* WHAT YOU HAVE TO DO *
After locating the line that contains "def inState (x" in the records below, write out exactly that line and each line after it through the one that contains "fadeMisses := 2, endMisses", and nothing else.

* MATERIAL SUPPLIED *
-- ==== Sys2Proof/Tests/Slice0.lean ====
section
/-! SUPPORT. Ill-formed terms that each check refuses, small effects of commands, and for every statement with hypotheses a state
and operands that meet them. -/

namespace Sys2Proof.Tests

open Sys2Proof Sys2Proof.Machine

/-! ## Ill-formed terms -/

theorem test_illFormed_hello : (Instr.helloReceived 0 { bytes := [0x04], closed := true }).wellFormed = false := by decide

theorem test_illFormed_line : (Instr.linePacketReceived 0 { bytes := [0x03], closed := true }).wellFormed = false := by
  decide

theorem test_illFormed_ignoredWrite :
    (Instr.registerWriteIgnored 0x0F 0).wellFormed = false ∧ (Instr.registerWriteIgnored 0x10 0).wellFormed = true := by
  decide

theorem test_illFormed_unknownOrder :
    (Instr.unknownOrder 0x01).wellFormed = false ∧ (Instr.unknownOrder 0x0A).wellFormed = false ∧
      (Instr.unknownOrder 0x00).wellFormed = true ∧ (Instr.unknownOrder 0x0B).wellFormed = true := by
  decide

/-! ## Small states -/

/-- The state after a command. -/
def after (c : Instr) (s : State) : State :=
  match exec c s with
  | .next t => t
  | .fault _ => s
  | .refused _ => s

def quiet : Sensors := { markUpper := false, markLower := false, splice := false }

def inState (x : Inspection) (s : State) : State := { s with cu := { s.cu with state := x } }

/-- An exchange area is set and the part is enabled, in IDLE. -/
def idle : State :=
  inState .idle { State.reset with xu := { State.reset.xu with xbase := 0x10000, enable := true } }

def off : State := inState .off idle

def oneHead : HeadEntry := { present := true, faceCode := 0, origin := 0, width := 256, missLimit := 1 }

def marker : Marker := { offset := 0, length := 3, activeHigh := true }

def policy : MarkPolicy := { pinholeOther := .a, pinholeThrough := .a, spot := .a, large := .a, streak := .a }

/-- A shared part with one head, on port 0. -/
def sharedPart : SharedPart :=
  { pitch := 4, lighting := .rt, filter := 4, markFilter := 0, minPeriod := 20, deadline := 50, d := 0, qU := 0, qL := 0,
    qS := 0, eb := 1, ea := 1, pairing := false, mirror := false, cdTolerance := 1, columnOffset := 0, mdWindow := 2,
    autoResume := true, postAge := 5, stallTime := 10, repeatInterval := 0, policy := policy, markerA := marker,
    markerB := marker, heads := emptyHeads.set 0 oneHead }

def facePart : FacePart :=
  { FacePart.empty with
    nominal := 10, maxGap := 10, reach := 2, pinholeCd := 2, pinholeMd := 2, spotCd := 4, spotMd := 4, streakStart := 8,
    minPixels := 2 }

def recipeFace : RsFace := { active := some { part := facePart, slot := 0, id := 7 }, pending := none }

def lane : Lane :=
  { first := 0, last := 15, kind := .coated, minWidth := 1, bridge := 1, streakLighting := .either, maskCoatedR := 1,
    maskCoatedT := 1, maskGapR := 1, maskGapT := 1, window := 2, maxWidth := 3, tentativeLimit := 3, confirmHits := 4,
    fadeMisses := 2, endMisses := 4 }

/-- Values 8 and above are of class 1 under both lightings. -/
def lanePart : FacePart :=
  { facePart with
    lanes := [lane]
    classR := List.replicate 8 0 ++ List.replicate 248 1
    classT := List.replicate 8 0 ++ List.replicate 248 1 }

def withRecipe (s : State) : State :=
  { s with
    rs := { shared := some { part := sharedPart, slot := 0, id := 7 }, faces := PerFace.both recipeFace, load := none } }

/-- A roll is running. -/
def rolling : State := inState .running (withRecipe idle)

/-- The one order of a batch, its first bytes given. -/
def orderList (code op0 op1 op2 op3 : Byte) : OrderListBytes :=
  (((((Vector.replicate 512 0).set 0 code).set 8 op0).set 9 op1).set 10 op2).set 11 op3

/-- A batch of one order. -/
def batchOf (entries : OrderListBytes) : Batch :=
  { generation := 1, count := 1, entries := entries, next := 0, results := Vector.replicate 16 OrderResult.notRun }

def ordered (code : Byte) (s : State) (op : Byte := 0) : State :=
  { s with cu := { s.cu with batch := some (batchOf (orderList code op 0 0 0)) } }

def aNote (seq : Nat) : Record := { seq := seq, mark := .none, body := .note 0 0 }

/-- A page with so many one-slot records. -/
def pageWith (used : Nat) : Page :=
  { address := 0x20000, used := used, records := (List.range used).map fun i => aNote (i + 1), age := 5 }

def filling (page : Page) (s : State) : State := { s with xu := { s.xu with filling := some page } }

def posting (page : Page) : Posting := { page := page, reason := .full, waited := 0 }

* ANSWER BOX *
def inState (x : Inspection) (s : State) : State := { s with cu := { s.cu with state := x } }

/-- An exchange area is set and the part is enabled, in IDLE. -/
def idle : State :=
  inState .idle { State.reset with xu := { State.reset.xu with xbase := 0x10000, enable := true } }

def off : State := inState .off idle

def oneHead : HeadEntry := { present := true, faceCode := 0, origin := 0, width := 256, missLimit := 1 }

def marker : Marker := { offset := 0, length := 3, activeHigh := true }

def policy : MarkPolicy := { pinholeOther := .a, pinholeThrough := .a, spot := .a, large := .a, streak := .a }

/-- A shared part with one head, on port 0. -/
def sharedPart : SharedPart :=
  { pitch := 4, lighting := .rt, filter := 4, markFilter := 0, minPeriod := 20, deadline := 50, d := 0, qU := 0, qL := 0,
    qS := 0, eb := 1, ea := 1, pairing := false, mirror := false, cdTolerance := 1, columnOffset := 0, mdWindow := 2,
    autoResume := true, postAge := 5, stallTime := 10, repeatInterval := 0, policy := policy, markerA := marker,
    markerB := marker, heads := emptyHeads.set 0 oneHead }

def facePart : FacePart :=
  { FacePart.empty with
    nominal := 10, maxGap := 10, reach := 2, pinholeCd := 2, pinholeMd := 2, spotCd := 4, spotMd := 4, streakStart := 8,
    minPixels := 2 }

def recipeFace : RsFace := { active := some { part := facePart, slot := 0, id := 7 }, pending := none }

def lane : Lane :=
  { first := 0, last := 15, kind := .coated, minWidth := 1, bridge := 1, streakLighting := .either, maskCoatedR := 1,
    maskCoatedT := 1, maskGapR := 1, maskGapT := 1, window := 2, maxWidth := 3, tentativeLimit := 3, confirmHits := 4,
    fadeMisses := 2, endMisses := 4 }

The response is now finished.